-- ==== Sys2Proof/Tests/Slice0.lean ====
section
/-! SUPPORT. Checks of the model against the spec's worked values (95_test_vectors.md), one or two single steps per
instruction; smoke tests of well-formedness and decoding; and for every statement with hypotheses a state and operands
that meet them. -/

namespace Sys2Proof.Tests

open Sys2Proof.Machine

-- Elaborate one theorem at a time: many kernel evaluations at once would hold many threads' stacks.
set_option Elab.async false

/-! ## Well-formedness: each check refuses an ill-formed term -/

theorem test_wf_beq_odd_offset : (Instr.beq 1 2 3).wf = false := by decide
theorem test_wf_bne_odd_offset : (Instr.bne 1 2 0x1fff).wf = false := by decide
theorem test_wf_blt_odd_offset : (Instr.blt 1 2 1).wf = false := by decide
theorem test_wf_jal_odd_offset : (Instr.jal 1 0x0fffff).wf = false := by decide
theorem test_wf_branch_even_offset : (Instr.beq 1 2 2).wf = true := by decide

/-! ## Decoding: the word the spec writes out for each row (V-ENC; 47_base_subset.md examples), and back -/

/-- The word and the instruction stand for each other. -/
def pairs (w : Word) (i : Instr) : Bool := decodeWord w == .instr i && encode i == w

theorem test_decode_loads_stores_single :
    pairs 0x0085a507 (.flw 10 11 8) = true ∧
    pairs 0x00c5a427 (.fsw 12 11 8) = true := by decide +kernel

theorem test_decode_fused_single :
    pairs 0x68c5f543 (.fmaddS 10 11 12 13 .dyn) = true ∧
    pairs 0x68c5f547 (.fmsubS 10 11 12 13 .dyn) = true ∧
    pairs 0x68c5f54b (.fnmsubS 10 11 12 13 .dyn) = true ∧
    pairs 0x68c5f54f (.fnmaddS 10 11 12 13 .dyn) = true := by decide +kernel

theorem test_decode_arithmetic_single :
    pairs 0x00c5f553 (.faddS 10 11 12 .dyn) = true ∧
    pairs 0x08c5f553 (.fsubS 10 11 12 .dyn) = true ∧
    pairs 0x10c5f553 (.fmulS 10 11 12 .dyn) = true ∧
    pairs 0x18c5f553 (.fdivS 10 11 12 .dyn) = true ∧
    pairs 0x5805f553 (.fsqrtS 10 11 .dyn) = true ∧
    pairs 0x28c58553 (.fminS 10 11 12) = true ∧
    pairs 0x28c59553 (.fmaxS 10 11 12) = true := by decide +kernel

theorem test_decode_sign_class_single :
    pairs 0x20c58553 (.fsgnjS 10 11 12) = true ∧
    pairs 0x20c59553 (.fsgnjnS 10 11 12) = true ∧
    pairs 0x20c5a553 (.fsgnjxS 10 11 12) = true ∧
    pairs 0xe0059553 (.fclassS 10 11) = true := by decide +kernel

theorem test_decode_compare_single :
    pairs 0xa0c5a553 (.feqS 10 11 12) = true ∧
    pairs 0xa0c59553 (.fltS 10 11 12) = true ∧
    pairs 0xa0c58553 (.fleS 10 11 12) = true := by decide +kernel

theorem test_decode_convert_single :
    pairs 0xc005f553 (.fcvtWS 10 11 .dyn) = true ∧
    pairs 0xc015f553 (.fcvtWuS 10 11 .dyn) = true ∧
    pairs 0xd005f553 (.fcvtSW 10 11 .dyn) = true ∧
    pairs 0xd015f553 (.fcvtSWu 10 11 .dyn) = true ∧
    pairs 0xe0058553 (.fmvXW 10 11) = true ∧
    pairs 0xf0058553 (.fmvWX 10 11) = true := by decide +kernel

theorem test_decode_loads_stores_double :
    pairs 0x0085b507 (.fld 10 11 8) = true ∧
    pairs 0x00c5b427 (.fsd 12 11 8) = true := by decide +kernel

theorem test_decode_fused_double :
    pairs 0x6ac5f543 (.fmaddD 10 11 12 13 .dyn) = true ∧
    pairs 0x6ac5f547 (.fmsubD 10 11 12 13 .dyn) = true ∧
    pairs 0x6ac5f54b (.fnmsubD 10 11 12 13 .dyn) = true ∧
    pairs 0x6ac5f54f (.fnmaddD 10 11 12 13 .dyn) = true := by decide +kernel

theorem test_decode_arithmetic_double :
    pairs 0x02c5f553 (.faddD 10 11 12 .dyn) = true ∧
    pairs 0x0ac5f553 (.fsubD 10 11 12 .dyn) = true ∧
    pairs 0x12c5f553 (.fmulD 10 11 12 .dyn) = true ∧
    pairs 0x1ac5f553 (.fdivD 10 11 12 .dyn) = true ∧
    pairs 0x5a05f553 (.fsqrtD 10 11 .dyn) = true ∧
    pairs 0x2ac58553 (.fminD 10 11 12) = true ∧
    pairs 0x2ac59553 (.fmaxD 10 11 12) = true := by decide +kernel

theorem test_decode_sign_class_double :
    pairs 0x22c58553 (.fsgnjD 10 11 12) = true ∧
    pairs 0x22c59553 (.fsgnjnD 10 11 12) = true ∧
    pairs 0x22c5a553 (.fsgnjxD 10 11 12) = true ∧
    pairs 0xe2059553 (.fclassD 10 11) = true := by decide +kernel

theorem test_decode_compare_double :
    pairs 0xa2c5a553 (.feqD 10 11 12) = true ∧
    pairs 0xa2c59553 (.fltD 10 11 12) = true ∧
    pairs 0xa2c58553 (.fleD 10 11 12) = true := by decide +kernel

theorem test_decode_convert_double :
    pairs 0x4015f553 (.fcvtSD 10 11 .dyn) = true ∧
    pairs 0x4205f553 (.fcvtDS 10 11 .dyn) = true ∧
    pairs 0xc205f553 (.fcvtWD 10 11 .dyn) = true ∧
    pairs 0xc215f553 (.fcvtWuD 10 11 .dyn) = true ∧
    pairs 0xd205f553 (.fcvtDW 10 11 .dyn) = true ∧
    pairs 0xd215f553 (.fcvtDWu 10 11 .dyn) = true := by decide +kernel

theorem test_decode_integer :
    pairs 0x12345537 (.lui 10 0x12345) = true ∧
    pairs 0xff010113 (.addi 2 2 0xff0) = true ∧
    pairs 0x00c58533 (.add 10 11 12) = true ∧
    pairs 0x40c58533 (.sub 10 11 12) = true ∧
    pairs 0x00351593 (.slli 11 10 3) = true ∧
    pairs 0x0045a503 (.lw 10 11 4) = true ∧
    pairs 0xfea12e23 (.sw 10 2 0xffc) = true := by decide +kernel

theorem test_decode_control :
    pairs 0x00b50863 (.beq 10 11 16) = true ∧
    pairs 0xfeb516e3 (.bne 10 11 0x1fec) = true ∧
    pairs 0xfeb54ae3 (.blt 10 11 0x1ff4) = true ∧
    pairs 0x001000ef (.jal 1 2048) = true ∧
    pairs 0x00008067 (.jalr 0 1 0) = true := by decide +kernel

theorem test_decode_system :
    pairs 0x00359573 (.csrrw 10 0x003 11) = true ∧
    pairs 0x00102573 (.csrrs 10 0x001 0) = true ∧
    pairs 0x0015b073 (.csrrc 0 0x001 11) = true ∧
    pairs 0x0020d073 (.csrrwi 0 0x002 1) = true ∧
    pairs 0x00216073 (.csrrsi 0 0x002 2) = true ∧
    pairs 0x001ff073 (.csrrci 0 0x001 31) = true ∧
    pairs 0x00000073 (.ecall) = true ∧
    pairs 0x00100073 (.ebreak) = true := by decide +kernel

theorem test_decode_rounding_modes :
    pairs 0x00c58553 (.faddS 10 11 12 (.static .rne)) = true ∧ pairs 0x00c59553 (.faddS 10 11 12 (.static .rtz)) = true ∧
    pairs 0x00c5a553 (.faddS 10 11 12 (.static .rdn)) = true ∧ pairs 0x00c5b553 (.faddS 10 11 12 (.static .rup)) = true ∧
    pairs 0x00c5c553 (.faddS 10 11 12 (.static .rmm)) = true ∧ pairs 0x00c5d553 (.faddS 10 11 12 .reserved101) = true ∧
    pairs 0x00c5e553 (.faddS 10 11 12 .reserved110) = true := by decide +kernel

theorem test_decode_immediates :
    pairs 0xffc52007 (.flw 0 10 0xffc) = true ∧ pairs 0x7ff03087 (.fld 1 0 0x7ff) = true ∧
    pairs 0x80813027 (.fsd 8 2 0x800) = true ∧ pairs 0xfea52fa7 (.fsw 10 10 0xfff) = true := by decide +kernel

/-- V-ILL-5 to V-ILL-17: words under a floating-point opcode that match no row. -/
theorem test_decode_illegal : (([0x6cc5f543, 0x6ec5f543, 0x04c5f553, 0x06c5f553, 0x5815f553, 0x20c5b553, 0x28c5a553,
    0xa0c5b553, 0xc025f553, 0xd035f553, 0xe005a553, 0xe2058553, 0xf2058553, 0x4005f553, 0x4215f553, 0x00859507, 0x0085c507,
    0x00c58427, 0x30c5f553] : List Word).all fun w => decodeWord w == .illegal w) = true := by decide +kernel

/-- V-ILL-22 to V-ILL-24: words the spec does not describe. -/
theorem test_decode_not_described : (([0x02b50533, 0x0ff0000f, 0x30200073, 0x10500073, 0x00000000, 0xffffffff] :
    List Word).all fun w => decodeWord w == .notDescribed w) = true := by decide +kernel

theorem test_decode_truncated : decodeBytes [0x53, 0xf5, 0xc5] = .truncated := by decide

theorem test_decode_table_word : decodeTableWord 32 0x00c5f553 = some (.faddS 10 11 12 .dyn) := by decide +kernel

/-! ## Single steps -/

/-- The state after one step that runs the word. -/
def after (w : Nat) (s : State) : Option State :=
  match step (s.withFetchWord 32 w) with
  | .next t => some t
  | _ => none

/-- Reset with `f[11]`, `f[12]`, `f[13]` set. -/
def withF (a b c : DWord) : State := ((State.reset.writeF 11 a).writeF 12 b).writeF 13 c

/-- Reset with `x[10]`, `x[11]` set. -/
def withX (a b : Word) : State := (State.reset.writeX 10 a).writeX 11 b

/-- `f[10]`, `fcsr` and `pc` after the word, on three f operands. -/
def toF (w : Nat) (a b c : DWord) : Option (DWord × Word × Word) :=
  (after w (withF a b c)).map fun t => (t.readF 10, t.fcsr, t.pc)

/-- `x[10]`, `fcsr` and `pc` after the word, on two f operands. -/
def toX (w : Nat) (a b : DWord) : Option (Word × Word × Word) :=
  (after w (withF a b 0)).map fun t => (t.readX 10, t.fcsr, t.pc)

/-- `f[10]`, `fcsr` and `pc` after the word, on `x[11]`. -/
def fromX (w : Nat) (v : Word) : Option (DWord × Word × Word) :=
  (after w (withX 0 v)).map fun t => (t.readF 10, t.fcsr, t.pc)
+===+
Task item: Repeat, character for character, the lines of the material above from the line with "pairs 0xd215f553 (.fcvtDWu" through the line with "pairs 0x00c5c553 (.faddS".

Answer space:
    pairs 0xd215f553 (.fcvtDWu 10 11 .dyn) = true := by decide +kernel

theorem test_decode_integer :
    pairs 0x12345537 (.lui 10 0x12345) = true ∧
    pairs 0xff010113 (.addi 2 2 0xff0) = true ∧
    pairs 0x00c58533 (.add 10 11 12) = true ∧
    pairs 0x40c58533 (.sub 10 11 12) = true ∧
    pairs 0x00351593 (.slli 11 10 3) = true ∧
    pairs 0x0045a503 (.lw 10 11 4) = true ∧
    pairs 0xfea12e23 (.sw 10 2 0xffc) = true := by decide +kernel

theorem test_decode_control :
    pairs 0x00b50863 (.beq 10 11 16) = true ∧
    pairs 0xfeb516e3 (.bne 10 11 0x1fec) = true ∧
    pairs 0xfeb54ae3 (.blt 10 11 0x1ff4) = true ∧
    pairs 0x001000ef (.jal 1 2048) = true ∧
    pairs 0x00008067 (.jalr 0 1 0) = true := by decide +kernel

theorem test_decode_system :
    pairs 0x00359573 (.csrrw 10 0x003 11) = true ∧
    pairs 0x00102573 (.csrrs 10 0x001 0) = true ∧
    pairs 0x0015b073 (.csrrc 0 0x001 11) = true ∧
    pairs 0x0020d073 (.csrrwi 0 0x002 1) = true ∧
    pairs 0x00216073 (.csrrsi 0 0x002 2) = true ∧
    pairs 0x001ff073 (.csrrci 0 0x001 31) = true ∧
    pairs 0x00000073 (.ecall) = true ∧
    pairs 0x00100073 (.ebreak) = true := by decide +kernel

theorem test_decode_rounding_modes :
    pairs 0x00c58553 (.faddS 10 11 12 (.static .rne)) = true ∧ pairs 0x00c59553 (.faddS 10 11 12 (.static .rtz)) = true ∧
    pairs 0x00c5a553 (.faddS 10 11 12 (.static .rdn)) = true ∧ pairs 0x00c5b553 (.faddS 10 11 12 (.static .rup)) = true ∧
    pairs 0x00c5c553 (.faddS 10 11 12 (.static .rmm)) = true ∧ pairs 0x00c5d553 (.faddS 10 11 12 .reserved101) = true ∧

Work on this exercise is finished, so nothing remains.